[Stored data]
.....

-- ==== Sys2Proof/Machine/Walk.lean ====
section
/-!
DEFINITION. Translation: the windows of the virtual space (R14 to R20), page walks with their checks
(R24 to R32), A and D (R32, R33), the translation a core finds for an address (R33, R34), and the checks
of one lane's access (R45, R301).
-/
namespace Sys2Proof.Machine

/-! ### Windows (Table 2.1) -/

def localBase : Nat := 0x7F_FC00_0000_0000
def clusterBase : Nat := 0x7F_FD00_0000_0000
def privWindow : Nat := 0x7F_FE00_0000_0000

inductive Window where
  | global | localMem | cluster | priv | hole
  deriving DecidableEq, Repr

/-- The window of one address below 2^55 (R16). -/
def windowOf (a : Nat) : Window :=
  if a < localBase then .global
  else if a < localBase + 0x4_0000 then .localMem
  else if clusterBase ≤ a && a < clusterBase + 0x40_0000 then .cluster
  else if privWindow ≤ a && a < privWindow + 0x100_0000_0000 then .priv
  else .hole

/-- The window in which a range lies whole; a hole where it lies in no single one (R20). -/
def windowOfRange (a n : Nat) : Window :=
  let w := windowOf a
  if w == windowOf (a + n - 1) && a + n ≤ 2 ^ 55 then w else .hole

/-! ### Page-table entries (Table 2.5) -/

def pteFrame (e : Nat) : Nat := bitsOf e 51 16 * 0x1_0000
def pteV (e : Nat) : Bool := e % 2 == 1
def pteB (e : Nat) : Bool := bitsOf e 1 1 == 1
def pteCoh (e : Nat) : Nat := bitsOf e 3 2
def pteStor (e : Nat) : Nat := bitsOf e 5 4
def pteA : Nat := 2 ^ 10
def pteD : Nat := 2 ^ 11

def cohOf : Nat → Coh
  | 0 => .dir | 1 => .lse | _ => .unc
def Coh.code : Coh → Nat
  | .dir => 0 | .lse => 1 | .unc => 2
def storOf : Nat → Stor
  | 0 => .normal | 1 => .eager | _ => .device

def pteAttr (e : Nat) : Attr :=
  { rd := bitsOf e 6 6 == 1, w := bitsOf e 7 7 == 1, x := bitsOf e 8 8 == 1, sup := bitsOf e 9 9 == 1,
    coh := cohOf (pteCoh e), stor := storOf (pteStor e) }

/-- An entry without A and D. -/
def pteFixed (e : Nat) : Nat := e - bitsOf e 11 10 * 0x400

/-- Checks 9 and 10 of Table 2.6, and the PERM of an atomic or an engine operation on a DEVICE page (R28) and of a fetch from
a page that is not DIR (R89). -/
def Attr.permits (a : Attr) (k : Kind) (sup : Bool) : Bool :=
  (!a.sup || sup) && (match k with
    | .read => a.rd
    | .write => a.w
    | .both => a.rd && a.w && a.stor != .device
    | .exec => a.x && a.coh == .dir
    | .src => a.rd && a.stor != .device
    | .dst => a.w && a.stor != .device)

/-- The kind of the same access by an engine. -/
def Kind.engine : Kind → Kind
  | .read => .src
  | .write => .dst
  | k => k

/-! ### The walk -/

/-- How a walk ends. `busy`: a table line cannot be read or updated now. -/
inductive WalkRes where
  | ok (t : Trans) (s : State)
  | fault (c : Cause) (info : Nat) (s : State)
  | busy (round : Option Nat)
  deriving DecidableEq, Repr

/-- The context descriptor's address (R24). -/
def State.descAddr (s : State) (ctx : Nat) : Nat := bitsOf s.ctxbase.toNat 51 16 * 0x1_0000 + 16 * ctx

/-- A tracking entry of the table line alone, with room for TSHARE (R30, R132, R133). -/
def State.tableTrack (s : State) (line tenancy : Nat) : Coll State :=
  let alone := match s.track? line with
    | some _ => s.exactTrack line
    | none => match s.makeRoom line 1 17 with
      | .ok s => (s.newTrack line tenancy).exactTrack line
      | r => r
  match alone with
  | .ok s => if (s.tableSharers line).isEmpty then s.makeRoom line 1 17 else .ok s
  | r => r

/-- A coherent DIR read of a table line by a quad's walker: the line becomes a table line, and the quad a translation sharer
(R30, R37, Table 6.3). -/
def State.tableRead (s : State) (q line tenancy : Nat) : Coll (Row × State) :=
  if s.isLost line || (s.redirects line && (s.lackAt line).isSome) then .lost
  else if !s.quiet line then .busy none
  else match s.tableTrack line tenancy with
    | .lost => .lost
    | .busy r => .busy r
    | .ok s =>
      let (v, s) := s.readShared line
      .ok (v, s.setTrack line fun t =>
        { t with table := true, tshare := if t.tshare.contains q then t.tshare else t.tshare ++ [q] })

/-- The 8 bytes of an entry in its line. -/
def entryIn (row : Row) (a : Nat) : Nat := (BitVec.extractLsb' (8 * (a % 128)) 64 row).toNat

/-- The row with the 8 bytes at `a` replaced. -/
def putEntry (row : Row) (a e : Nat) : Row := Row.putBytes row (a % 128) (bytesOfNat 8 e)

/-- The tenancy of a context, from its descriptor as the home holds it (Table 2.3). -/
def State.tenancyOf (s : State) (ctx : Nat) : Nat :=
  let a := s.descAddr ctx
  (BitVec.extractLsb' (8 * (a % 128) + 112) 16 (s.coherentRow (lineOf a))).toNat

/-- Checks 2 to 5 for a table entry of level 1 or 2. -/
def tableCheck (level e : Nat) : Option (Cause × Nat) :=
  if !pteV e then some (.ptAbsent, level)
  else if level == 1 && pteB e then some (.ptFormat, level)
  else if pteCoh e == 3 then some (.ptFormat, level)
  else if pteCoh e != 0 then some (.ptNotdir, level)
  else if !isHbm (pteFrame e) then some (.ptFormat, level)
  else none

/-- Checks 2 to 8 for a leaf entry. -/
def leafCheck (podid level e : Nat) : Option (Cause × Nat) :=
  let f := pteFrame e
  if !pteV e then some (.ptAbsent, level)
  else if !pteB e then some (.ptFormat, level)
  else if pteCoh e == 3 || pteStor e == 3 then some (.ptFormat, level)
  else if level == 2 && bitsOf e 28 16 != 0 then some (.ptFormat, level)
  else if isPeer f && (pteCoh e == 0 || peerOf f == podid) then some (.ptFormat, level)
  else if pteStor e == 2 && (pteCoh e != 2 || !isReg f) then some (.ptFormat, level)
  else if pteStor e != 2 && isReg f then some (.ptFormat, level)
  else none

.....

• _Exercise prompt_:
Each record is to be repeated word for word, with none skipped.

• _Exercise response_:
-- ==== Sys2Proof/Machine/Walk.lean ====
section
/-!
DEFINITION. Translation: the windows of the virtual space (R14 to R20), page walks with their checks
(R24 to R32), A and D (R32, R33), the translation a core finds for an address (R33, R34), and the checks
of one lane's access (R45, R301).
-/
namespace Sys2Proof.Machine

/-! ### Windows (Table 2.1) -/

def localBase : Nat := 0x7F_FC00_0000_0000
def clusterBase : Nat := 0x7F_FD00_0000_0000
def privWindow : Nat := 0x7F_FE00_0000_0000

inductive Window where
  | global | localMem | cluster | priv | hole
  deriving DecidableEq, Repr

/-- The window of one address below 2^55 (R16). -/
def windowOf (a : Nat) : Window :=
  if a < localBase then .global
  else if a < localBase + 0x4_0000 then .localMem
  else if clusterBase ≤ a && a < clusterBase + 0x40_0000 then .cluster
  else if privWindow ≤ a && a < privWindow + 0x100_0000_0000 then .priv
  else .hole

/-- The window in which a range lies whole; a hole where it lies in no single one (R20). -/
def windowOfRange (a n : Nat) : Window :=
  let w := windowOf a
  if w == windowOf (a + n - 1) && a + n ≤ 2 ^ 55 then w else .hole

/-! ### Page-table entries (Table 2.5) -/

def pteFrame (e : Nat) : Nat := bitsOf e 51 16 * 0x1_0000
def pteV (e : Nat) : Bool := e % 2 == 1
def pteB (e : Nat) : Bool := bitsOf e 1 1 == 1
def pteCoh (e : Nat) : Nat := bitsOf e 3 2
def pteStor (e : Nat) : Nat := bitsOf e 5 4
def pteA : Nat := 2 ^ 10
def pteD : Nat := 2 ^ 11

def cohOf : Nat → Coh
  | 0 => .dir | 1 => .lse | _ => .unc
def Coh.code : Coh → Nat
  | .dir => 0 | .lse => 1 | .unc => 2
def storOf : Nat → Stor
  | 0 => .normal | 1 => .eager | _ => .device

def pteAttr (e : Nat) : Attr :=
  { rd := bitsOf e 6 6 == 1, w := bitsOf e 7 7 == 1, x := bitsOf e 8 8 == 1, sup := bitsOf e 9 9 == 1,
    coh := cohOf (pteCoh e), stor := storOf (pteStor e) }

/-- An entry without A and D. -/
def pteFixed (e : Nat) : Nat := e - bitsOf e 11 10 * 0x400

/-- Checks 9 and 10 of Table 2.6, and the PERM of an atomic or an engine operation on a DEVICE page (R28) and of a fetch from
a page that is not DIR (R89). -/
def Attr.permits (a : Attr) (k : Kind) (sup : Bool) : Bool :=
  (!a.sup || sup) && (match k with
    | .read => a.rd
    | .write => a.w
    | .both => a.rd && a.w && a.stor != .device
    | .exec => a.x && a.coh == .dir
    | .src => a.rd && a.stor != .device
    | .dst => a.w && a.stor != .device)

/-- The kind of the same access by an engine. -/
def Kind.engine : Kind → Kind
  | .read => .src
  | .write => .dst
  | k => k

/-! ### The walk -/

/-- How a walk ends. `busy`: a table line cannot be read or updated now. -/
inductive WalkRes where
  | ok (t : Trans) (s : State)
  | fault (c : Cause) (info : Nat) (s : State)
  | busy (round : Option Nat)
  deriving DecidableEq, Repr

/-- The context descriptor's address (R24). -/
def State.descAddr (s : State) (ctx : Nat) : Nat := bitsOf s.ctxbase.toNat 51 16 * 0x1_0000 + 16 * ctx

/-- A tracking entry of the table line alone, with room for TSHARE (R30, R132, R133). -/
def State.tableTrack (s : State) (line tenancy : Nat) : Coll State :=
  let alone := match s.track? line with
    | some _ => s.exactTrack line
    | none => match s.makeRoom line 1 17 with
      | .ok s => (s.newTrack line tenancy).exactTrack line
      | r => r
  match alone with
  | .ok s => if (s.tableSharers line).isEmpty then s.makeRoom line 1 17 else .ok s
  | r => r

/-- A coherent DIR read of a table line by a quad's walker: the line becomes a table line, and the quad a translation sharer
(R30, R37, Table 6.3). -/
def State.tableRead (s : State) (q line tenancy : Nat) : Coll (Row × State) :=
  if s.isLost line || (s.redirects line && (s.lackAt line).isSome) then .lost
  else if !s.quiet line then .busy none
  else match s.tableTrack line tenancy with
    | .lost => .lost
    | .busy r => .busy r
    | .ok s =>
      let (v, s) := s.readShared line
      .ok (v, s.setTrack line fun t =>
        { t with table := true, tshare := if t.tshare.contains q then t.tshare else t.tshare ++ [q] })

/-- The 8 bytes of an entry in its line. -/
def entryIn (row : Row) (a : Nat) : Nat := (BitVec.extractLsb' (8 * (a % 128)) 64 row).toNat

/-- The row with the 8 bytes at `a` replaced. -/
def putEntry (row : Row) (a e : Nat) : Row := Row.putBytes row (a % 128) (bytesOfNat 8 e)

/-- The tenancy of a context, from its descriptor as the home holds it (Table 2.3). -/
def State.tenancyOf (s : State) (ctx : Nat) : Nat :=
  let a := s.descAddr ctx
  (BitVec.extractLsb' (8 * (a % 128) + 112) 16 (s.coherentRow (lineOf a))).toNat

/-- Checks 2 to 5 for a table entry of level 1 or 2. -/
def tableCheck (level e : Nat) : Option (Cause × Nat) :=
  if !pteV e then some (.ptAbsent, level)
  else if level == 1 && pteB e then some (.ptFormat, level)
  else if pteCoh e == 3 then some (.ptFormat, level)
  else if pteCoh e != 0 then some (.ptNotdir, level)
  else if !isHbm (pteFrame e) then some (.ptFormat, level)
  else none

/-- Checks 2 to 8 for a leaf entry. -/
def leafCheck (podid level e : Nat) : Option (Cause × Nat) :=
  let f := pteFrame e
  if !pteV e then some (.ptAbsent, level)
  else if !pteB e then some (.ptFormat, level)
  else if pteCoh e == 3 || pteStor e == 3 then some (.ptFormat, level)
  else if level == 2 && bitsOf e 28 16 != 0 then some (.ptFormat, level)
  else if isPeer f && (pteCoh e == 0 || peerOf f == podid) then some (.ptFormat, level)
  else if pteStor e == 2 && (pteCoh e != 2 || !isReg f) then some (.ptFormat, level)
  else if pteStor e != 2 && isReg f then some (.ptFormat, level)
  else none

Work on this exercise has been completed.